**Assigned task**
All lines in the material with the string "keeps" should be listed.

**Records for this exercise**
-- ==== Sys2Proof/Laws/Memory.lean ====
section
/-! SUPPORT. Memory: reading after writing, the canonical form, and what a recall of stash lines leaves (07 R132, R134;
08 R145). -/

namespace Sys2Proof.Machine

/-! ## Cells -/

theorem wfFrom_le {lo hi : Nat} (h : lo ≤ hi) : ∀ {m : List Host.Cell}, wfFrom hi m = true → wfFrom lo m = true
  | [], _ => rfl
  | (k, x) :: t, hm => by
    simp only [wfFrom, Bool.and_eq_true, decide_eq_true_eq] at hm ⊢
    exact ⟨⟨by omega, hm.1.2⟩, hm.2⟩

/-- An address below a canonical memory is unlisted. -/
theorem cellGet_below : ∀ {m : List Host.Cell} {lo a : Nat}, wfFrom lo m = true → a < lo → cellGet m a = emptyByte
  | [], _, _, _, _ => rfl
  | (k, x) :: t, lo, a, hm, h => by
    simp only [wfFrom, Bool.and_eq_true, decide_eq_true_eq] at hm
    have hk : k ≠ a := by omega
    simp only [cellGet, hk, if_false]
    exact cellGet_below hm.2 (by omega)

/-- A write keeps the canonical form. -/
theorem wfFrom_cellPut (b : Byte) : ∀ {m : List Host.Cell} {lo a : Nat}, wfFrom lo m = true → lo ≤ a →
    wfFrom lo (cellPut m a b) = true
  | [], lo, a, _, ha => by
    unfold cellPut
    split
    · rfl
    · rename_i hb; simp [wfFrom, ha, hb]
  | (k, x) :: t, lo, a, hm, ha => by
    have hm' := hm
    simp only [wfFrom, Bool.and_eq_true, decide_eq_true_eq] at hm'
    obtain ⟨⟨h1, h2⟩, h3⟩ := hm'
    unfold cellPut
    split
    · split
      · exact hm
      · rename_i hlt hb
        simp only [wfFrom, Bool.and_eq_true, decide_eq_true_eq]
        exact ⟨⟨ha, by simpa using hb⟩, ⟨by omega, h2⟩, h3⟩
    · split
      · split
        · exact wfFrom_le (by omega) h3
        · rename_i _ he hb
          subst he
          simp only [wfFrom, Bool.and_eq_true, decide_eq_true_eq]
          exact ⟨⟨ha, by simpa using hb⟩, h3⟩
      · simp only [wfFrom, Bool.and_eq_true, decide_eq_true_eq]
        exact ⟨⟨h1, h2⟩, wfFrom_cellPut b h3 (by omega)⟩

/-- Reading after a write of one byte. -/
theorem cellGet_cellPut (b : Byte) : ∀ {m : List Host.Cell} {lo : Nat} (a x : Nat), wfFrom lo m = true →
    cellGet (cellPut m a b) x = if x = a then b else cellGet m x
  | [], _, a, x, _ => by
    unfold cellPut
    split
    · rename_i hb; subst hb; simp [cellGet]
    · by_cases h : x = a
      · subst h; simp [cellGet]
      · simp [cellGet, h, Ne.symm h]
  | (k, y) :: t, lo, a, x, hm => by
    simp only [wfFrom, Bool.and_eq_true, decide_eq_true_eq] at hm
    obtain ⟨⟨_, _⟩, h3⟩ := hm
    unfold cellPut
    split
    · rename_i hlt
      split
      · rename_i hb
        subst hb
        by_cases h : x = a
        · subst h
          have : k ≠ x := by omega
          simp [cellGet, this, cellGet_below h3 (show x < k + 1 by omega)]
        · simp [h]
      · by_cases h : x = a
        · subst h; simp [cellGet]
        · simp [cellGet, h, Ne.symm h]
    · split
      · rename_i _ he
        subst he
        split
        · rename_i hb
          subst hb
          by_cases h : x = a
          · subst h; simp [cellGet_below h3 (Nat.lt_succ_self x)]
          · simp [cellGet, h, Ne.symm h]
        · by_cases h : x = a
          · subst h; simp [cellGet]
          · simp [cellGet, h, Ne.symm h]
      · rename_i _ hne
        by_cases h : k = x
        · subst h
          have : k ≠ a := fun e => hne e.symm
          simp [cellGet, this]
        · simp only [cellGet, h, if_false]
          rw [cellGet_cellPut b a x h3]

/-- Writing several bytes keeps the canonical form. -/
theorem wf_cellWrite : ∀ (bs : List Byte) (m : List Host.Cell) (a : Nat), Memory.wf m = true →
    Memory.wf (cellWrite m a bs) = true
  | [], _, _, h => h
  | b :: bs, _, a, h => wf_cellWrite bs _ (a + 1) (wfFrom_cellPut b h (Nat.zero_le a))

/-- Reading after writing several bytes. -/
theorem cellGet_cellWrite : ∀ (bs : List Byte) (m : List Host.Cell) (a x : Nat), Memory.wf m = true →
    cellGet (cellWrite m a bs) x = if a ≤ x ∧ x < a + bs.length then bs.getD (x - a) 0 else cellGet m x
  | [], m, a, x, _ => by
    rw [cellWrite, if_neg]
    simp only [List.length_nil]
    omega
  | b :: bs, m, a, x, h => by
    rw [cellWrite, cellGet_cellWrite bs _ (a + 1) x (wfFrom_cellPut b h (Nat.zero_le a)), cellGet_cellPut b a x h]
    by_cases h1 : x = a
    · subst h1; simp
    · by_cases h2 : a + 1 ≤ x ∧ x < a + 1 + bs.length
      · have : x - a = (x - (a + 1)) + 1 := by omega
        rw [if_pos h2, if_pos ⟨by omega, by simp only [List.length_cons]; omega⟩, this, List.getD_cons_succ]
      · rw [if_neg h2, if_neg h1, if_neg (by simp only [List.length_cons]; omega)]

/-! ## Bytes at the point of coherence -/

/-- Two sets of workgroups whose dirty lines hold the same bytes for an address show the same byte. -/
theorem cohByte_map (g : Workgroup → Workgroup) (m1 m2 : List Host.Cell) (pa : Nat)
    (hw : ∀ w, (g w).mem = w.mem)
    (hf : ∀ w, ((g w).lines.find? fun l => l.dirty && l.pa == lineOf pa) = w.lines.find? fun l => l.dirty && l.pa == lineOf pa)
    (hm : cellGet m1 pa = cellGet m2 pa) :
    ∀ wgs : Tbl Workgroup, cohByte (wgs.map fun e => (e.1, g e.2)) m1 pa = cohByte wgs m2 pa
  | [] => hm
  | (k, w) :: t => by
    simp only [List.map_cons, cohByte, hf, hw]
    split
    · rfl
    · exact cohByte_map g m1 m2 pa hw hf hm t

/-- Without a dirty line over an address its byte is memory's. -/
theorem cohByte_clean (mem : List Host.Cell) (pa : Nat) :
    ∀ wgs : Tbl Workgroup, (∀ e ∈ wgs, ∀ l ∈ e.2.lines, l.pa = lineOf pa → l.dirty = false) → cohByte wgs mem pa = cellGet mem pa
  | [], _ => rfl
  | (k, w) :: t, h => by
    have hn : (w.lines.find? fun l => l.dirty && l.pa == lineOf pa) = none := by
      rw [List.find?_eq_none]
      intro l hl
      by_cases hp : l.pa = lineOf pa
      · simp [h (k, w) (by simp) l hl hp]
      · simp [hp]
    simp only [cohByte, hn]
    exact cohByte_clean mem pa t fun e he => h e (by simp [he])

theorem recall_mem (w : Workgroup) (keep : Bool) (line : Nat) : (w.recall keep line).mem = w.mem := rfl

/-- After a recall of its line no line over an address is dirty. -/
theorem recall_clean (w : Workgroup) (keep : Bool) (line : Nat) : ∀ l ∈ (w.recall keep line).lines, l.pa = line → l.dirty = false := by
  intro l hl hp
  cases keep
  · simp only [Workgroup.recall, Bool.false_eq_true, if_false, List.mem_filter] at hl
    simp [hp] at hl
  · simp only [Workgroup.recall, if_true, List.mem_map] at hl
    obtain ⟨l0, _, rfl⟩ := hl
    by_cases h : l0.pa = line
    · simp [h]
    · simp [h] at hp

/-- A recall of one line does not touch the dirty lines over other addresses. -/
theorem recall_find (w : Workgroup) (keep : Bool) (line pa : Nat) (h : lineOf pa ≠ line) :
    ((w.recall keep line).lines.find? fun l => l.dirty && l.pa == lineOf pa) = w.lines.find? fun l => l.dirty && l.pa == lineOf pa := by
  cases keep
  · simp only [Workgroup.recall, Bool.false_eq_true, if_false, List.find?_filter]
    congr 1
    funext l
    by_cases hp : l.pa = lineOf pa
    · have : l.pa ≠ line := by rw [hp]; exact h
      simp [hp, h]
    · simp [hp]
  · simp only [Workgroup.recall, if_true]
    induction w.lines with
    | nil => rfl
    | cons l ls ih =>
      simp only [List.map_cons, List.find?_cons]
      by_cases hl : l.pa = line
      · have : l.pa ≠ lineOf pa := by rw [hl]; exact Ne.symm h
        simp only [hl, if_true]
        have hb : (line == lineOf pa) = false := by simp [Ne.symm h]
        simp [hb, ih]
      · simp [hl, ih]

/-! ## Recall -/

theorem lineOf_in {line x : Nat} (hl : line % 128 = 0) (h1 : line ≤ x) (h2 : x < line + 128) : lineOf x = line := by
  unfold lineOf; omega

/-- A recall of a line shows every agent the bytes it showed before. -/
theorem byteAt_recallLine (s : State) (keep : Bool) (line x : Nat) (hl : line % 128 = 0) (hm : s.memCanonical) :
    (s.recallLine keep line).byteAt x = s.byteAt x := by
  unfold State.recallLine
  split
  · unfold State.byteAt
    simp only [State.setMem, State.setWgs]
    by_cases hx : lineOf x = line
    · rw [cohByte_clean]
      · rw [cellGet_cellWrite _ _ _ _ hm]
        have h1 : line ≤ x ∧ x < line + 128 := by unfold lineOf at hx; omega
        have h2 : x - line < 128 := by omega
        rw [if_pos (by simpa [State.coh] using h1)]
        simp only [State.coh, List.getD_eq_getElem?_getD, List.getElem?_map, List.getElem?_range h2]
        simp [show line + (x - line) = x by omega]
      · intro e he l hl2 hp
        simp only [Tbl.each, List.mem_map] at he
        obtain ⟨e0, _, rfl⟩ := he
        exact recall_clean e0.2 keep line l hl2 (by rw [hp, hx])
    · have hm2 : cellGet (cellWrite s.mem line (s.coh line 128)) x = cellGet s.mem x := by
        rw [cellGet_cellWrite _ _ _ _ hm, if_neg]
        rintro ⟨h1, h2⟩
        exact hx (lineOf_in hl h1 (by simpa [State.coh] using h2))
      exact cohByte_map (fun w => w.recall keep line) _ _ x (fun w => recall_mem w keep line)
        (fun w => recall_find w keep line x hx) hm2 s.wgs
  · rfl

theorem canonical_recallLine (s : State) (keep : Bool) (line : Nat) (hm : s.memCanonical) : (s.recallLine keep line).memCanonical := by
  unfold State.memCanonical at *
  unfold State.recallLine
  split
  · simp only [State.setMem, State.setWgs]
    exact wf_cellWrite _ _ _ hm
  · exact hm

**Problem solution**
/-- A write keeps the canonical form. -/
/-- Writing several bytes keeps the canonical form. -/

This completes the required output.